-- ==== Sys2Proof/Laws/State.lean ====
section
/-! SUPPORT. One lemma per field per update of State, each true by rfl, so that no proof unfolds a record update. -/

namespace Sys2Proof.Machine

variable (s : State)

@[simp] theorem State.setMem_mem (m : Memory) : (s.setMem m).mem = m := rfl
@[simp] theorem State.setMem_v (m : Memory) : (s.setMem m).v = s.v := rfl
@[simp] theorem State.setMem_i (m : Memory) : (s.setMem m).i = s.i := rfl
@[simp] theorem State.setMem_pc (m : Memory) : (s.setMem m).pc = s.pc := rfl
@[simp] theorem State.setMem_stack (m : Memory) : (s.setMem m).stack = s.stack := rfl
@[simp] theorem State.setMem_disp (m : Memory) : (s.setMem m).disp = s.disp := rfl
@[simp] theorem State.setMem_dt (m : Memory) : (s.setMem m).dt = s.dt := rfl
@[simp] theorem State.setMem_st (m : Memory) : (s.setMem m).st = s.st := rfl
@[simp] theorem State.setMem_keys (m : Memory) : (s.setMem m).keys = s.keys := rfl
@[simp] theorem State.setMem_run (m : Memory) : (s.setMem m).run = s.run := rfl
@[simp] theorem State.setMem_wait (m : Memory) : (s.setMem m).wait = s.wait := rfl
@[simp] theorem State.setMem_params (m : Memory) : (s.setMem m).params = s.params := rfl
@[simp] theorem State.setMem_freeCount (m : Memory) : (s.setMem m).freeCount = s.freeCount := rfl
@[simp] theorem State.setMem_self : s.setMem s.mem = s := rfl

@[simp] theorem State.setV_mem (v : Vector Byte 16) : (s.setV v).mem = s.mem := rfl
@[simp] theorem State.setV_v (v : Vector Byte 16) : (s.setV v).v = v := rfl
@[simp] theorem State.setV_i (v : Vector Byte 16) : (s.setV v).i = s.i := rfl
@[simp] theorem State.setV_pc (v : Vector Byte 16) : (s.setV v).pc = s.pc := rfl
@[simp] theorem State.setV_stack (v : Vector Byte 16) : (s.setV v).stack = s.stack := rfl
@[simp] theorem State.setV_disp (v : Vector Byte 16) : (s.setV v).disp = s.disp := rfl
@[simp] theorem State.setV_dt (v : Vector Byte 16) : (s.setV v).dt = s.dt := rfl
@[simp] theorem State.setV_st (v : Vector Byte 16) : (s.setV v).st = s.st := rfl
@[simp] theorem State.setV_keys (v : Vector Byte 16) : (s.setV v).keys = s.keys := rfl
@[simp] theorem State.setV_run (v : Vector Byte 16) : (s.setV v).run = s.run := rfl
@[simp] theorem State.setV_wait (v : Vector Byte 16) : (s.setV v).wait = s.wait := rfl
@[simp] theorem State.setV_params (v : Vector Byte 16) : (s.setV v).params = s.params := rfl
@[simp] theorem State.setV_freeCount (v : Vector Byte 16) : (s.setV v).freeCount = s.freeCount := rfl
@[simp] theorem State.setV_self : s.setV s.v = s := rfl

@[simp] theorem State.setI_mem (a : Word) : (s.setI a).mem = s.mem := rfl
@[simp] theorem State.setI_v (a : Word) : (s.setI a).v = s.v := rfl
@[simp] theorem State.setI_i (a : Word) : (s.setI a).i = a := rfl
@[simp] theorem State.setI_pc (a : Word) : (s.setI a).pc = s.pc := rfl
@[simp] theorem State.setI_stack (a : Word) : (s.setI a).stack = s.stack := rfl
@[simp] theorem State.setI_disp (a : Word) : (s.setI a).disp = s.disp := rfl
@[simp] theorem State.setI_dt (a : Word) : (s.setI a).dt = s.dt := rfl
@[simp] theorem State.setI_st (a : Word) : (s.setI a).st = s.st := rfl
@[simp] theorem State.setI_keys (a : Word) : (s.setI a).keys = s.keys := rfl
@[simp] theorem State.setI_run (a : Word) : (s.setI a).run = s.run := rfl
@[simp] theorem State.setI_wait (a : Word) : (s.setI a).wait = s.wait := rfl
@[simp] theorem State.setI_params (a : Word) : (s.setI a).params = s.params := rfl
@[simp] theorem State.setI_freeCount (a : Word) : (s.setI a).freeCount = s.freeCount := rfl
@[simp] theorem State.setI_self : s.setI s.i = s := rfl

@[simp] theorem State.setPc_mem (a : Word) : (s.setPc a).mem = s.mem := rfl
@[simp] theorem State.setPc_v (a : Word) : (s.setPc a).v = s.v := rfl
@[simp] theorem State.setPc_i (a : Word) : (s.setPc a).i = s.i := rfl
@[simp] theorem State.setPc_pc (a : Word) : (s.setPc a).pc = a := rfl
@[simp] theorem State.setPc_stack (a : Word) : (s.setPc a).stack = s.stack := rfl
@[simp] theorem State.setPc_disp (a : Word) : (s.setPc a).disp = s.disp := rfl
@[simp] theorem State.setPc_dt (a : Word) : (s.setPc a).dt = s.dt := rfl
@[simp] theorem State.setPc_st (a : Word) : (s.setPc a).st = s.st := rfl
@[simp] theorem State.setPc_keys (a : Word) : (s.setPc a).keys = s.keys := rfl
@[simp] theorem State.setPc_run (a : Word) : (s.setPc a).run = s.run := rfl
@[simp] theorem State.setPc_wait (a : Word) : (s.setPc a).wait = s.wait := rfl
@[simp] theorem State.setPc_params (a : Word) : (s.setPc a).params = s.params := rfl
@[simp] theorem State.setPc_freeCount (a : Word) : (s.setPc a).freeCount = s.freeCount := rfl
@[simp] theorem State.setPc_self : s.setPc s.pc = s := rfl

@[simp] theorem State.setStack_mem (st : List Word) : (s.setStack st).mem = s.mem := rfl
@[simp] theorem State.setStack_v (st : List Word) : (s.setStack st).v = s.v := rfl
@[simp] theorem State.setStack_i (st : List Word) : (s.setStack st).i = s.i := rfl
@[simp] theorem State.setStack_pc (st : List Word) : (s.setStack st).pc = s.pc := rfl
@[simp] theorem State.setStack_stack (st : List Word) : (s.setStack st).stack = st := rfl
@[simp] theorem State.setStack_disp (st : List Word) : (s.setStack st).disp = s.disp := rfl
@[simp] theorem State.setStack_dt (st : List Word) : (s.setStack st).dt = s.dt := rfl
@[simp] theorem State.setStack_st (st : List Word) : (s.setStack st).st = s.st := rfl
@[simp] theorem State.setStack_keys (st : List Word) : (s.setStack st).keys = s.keys := rfl
@[simp] theorem State.setStack_run (st : List Word) : (s.setStack st).run = s.run := rfl
@[simp] theorem State.setStack_wait (st : List Word) : (s.setStack st).wait = s.wait := rfl
@[simp] theorem State.setStack_params (st : List Word) : (s.setStack st).params = s.params := rfl
@[simp] theorem State.setStack_freeCount (st : List Word) : (s.setStack st).freeCount = s.freeCount := rfl
@[simp] theorem State.setStack_self : s.setStack s.stack = s := rfl

@[simp] theorem State.setDisp_mem (d : Display) : (s.setDisp d).mem = s.mem := rfl
@[simp] theorem State.setDisp_v (d : Display) : (s.setDisp d).v = s.v := rfl
@[simp] theorem State.setDisp_i (d : Display) : (s.setDisp d).i = s.i := rfl
@[simp] theorem State.setDisp_pc (d : Display) : (s.setDisp d).pc = s.pc := rfl
@[simp] theorem State.setDisp_stack (d : Display) : (s.setDisp d).stack = s.stack := rfl
@[simp] theorem State.setDisp_disp (d : Display) : (s.setDisp d).disp = d := rfl
@[simp] theorem State.setDisp_dt (d : Display) : (s.setDisp d).dt = s.dt := rfl
@[simp] theorem State.setDisp_st (d : Display) : (s.setDisp d).st = s.st := rfl
@[simp] theorem State.setDisp_keys (d : Display) : (s.setDisp d).keys = s.keys := rfl
@[simp] theorem State.setDisp_run (d : Display) : (s.setDisp d).run = s.run := rfl
@[simp] theorem State.setDisp_wait (d : Display) : (s.setDisp d).wait = s.wait := rfl
@[simp] theorem State.setDisp_params (d : Display) : (s.setDisp d).params = s.params := rfl
@[simp] theorem State.setDisp_freeCount (d : Display) : (s.setDisp d).freeCount = s.freeCount := rfl
@[simp] theorem State.setDisp_self : s.setDisp s.disp = s := rfl

@[simp] theorem State.setDt_mem (b : Byte) : (s.setDt b).mem = s.mem := rfl
@[simp] theorem State.setDt_v (b : Byte) : (s.setDt b).v = s.v := rfl
@[simp] theorem State.setDt_i (b : Byte) : (s.setDt b).i = s.i := rfl
@[simp] theorem State.setDt_pc (b : Byte) : (s.setDt b).pc = s.pc := rfl
@[simp] theorem State.setDt_stack (b : Byte) : (s.setDt b).stack = s.stack := rfl
@[simp] theorem State.setDt_disp (b : Byte) : (s.setDt b).disp = s.disp := rfl
@[simp] theorem State.setDt_dt (b : Byte) : (s.setDt b).dt = b := rfl
@[simp] theorem State.setDt_st (b : Byte) : (s.setDt b).st = s.st := rfl
@[simp] theorem State.setDt_keys (b : Byte) : (s.setDt b).keys = s.keys := rfl
@[simp] theorem State.setDt_run (b : Byte) : (s.setDt b).run = s.run := rfl
@[simp] theorem State.setDt_wait (b : Byte) : (s.setDt b).wait = s.wait := rfl
@[simp] theorem State.setDt_params (b : Byte) : (s.setDt b).params = s.params := rfl
@[simp] theorem State.setDt_freeCount (b : Byte) : (s.setDt b).freeCount = s.freeCount := rfl
@[simp] theorem State.setDt_self : s.setDt s.dt = s := rfl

· · ·

* EXERCISE AIM
Reproduce only the lines from the line containing "b).pc = s.pc := rfl" to the last line of the material above, both of those lines included.

* YOUR SOLUTION
@[simp] theorem State.setDt_pc (b : Byte) : (s.setDt b).pc = s.pc := rfl
@[simp] theorem State.setDt_stack (b : Byte) : (s.setDt b).stack = s.stack := rfl
@[simp] theorem State.setDt_disp (b : Byte) : (s.setDt b).disp = s.disp := rfl
@[simp] theorem State.setDt_dt (b : Byte) : (s.setDt b).dt = b := rfl
@[simp] theorem State.setDt_st (b : Byte) : (s.setDt b).st = s.st := rfl
@[simp] theorem State.setDt_keys (b : Byte) : (s.setDt b).keys = s.keys := rfl
@[simp] theorem State.setDt_run (b : Byte) : (s.setDt b).run = s.run := rfl
@[simp] theorem State.setDt_wait (b : Byte) : (s.setDt b).wait = s.wait := rfl
@[simp] theorem State.setDt_params (b : Byte) : (s.setDt b).params = s.params := rfl
@[simp] theorem State.setDt_freeCount (b : Byte) : (s.setDt b).freeCount = s.freeCount := rfl
@[simp] theorem State.setDt_self : s.setDt s.dt = s := rfl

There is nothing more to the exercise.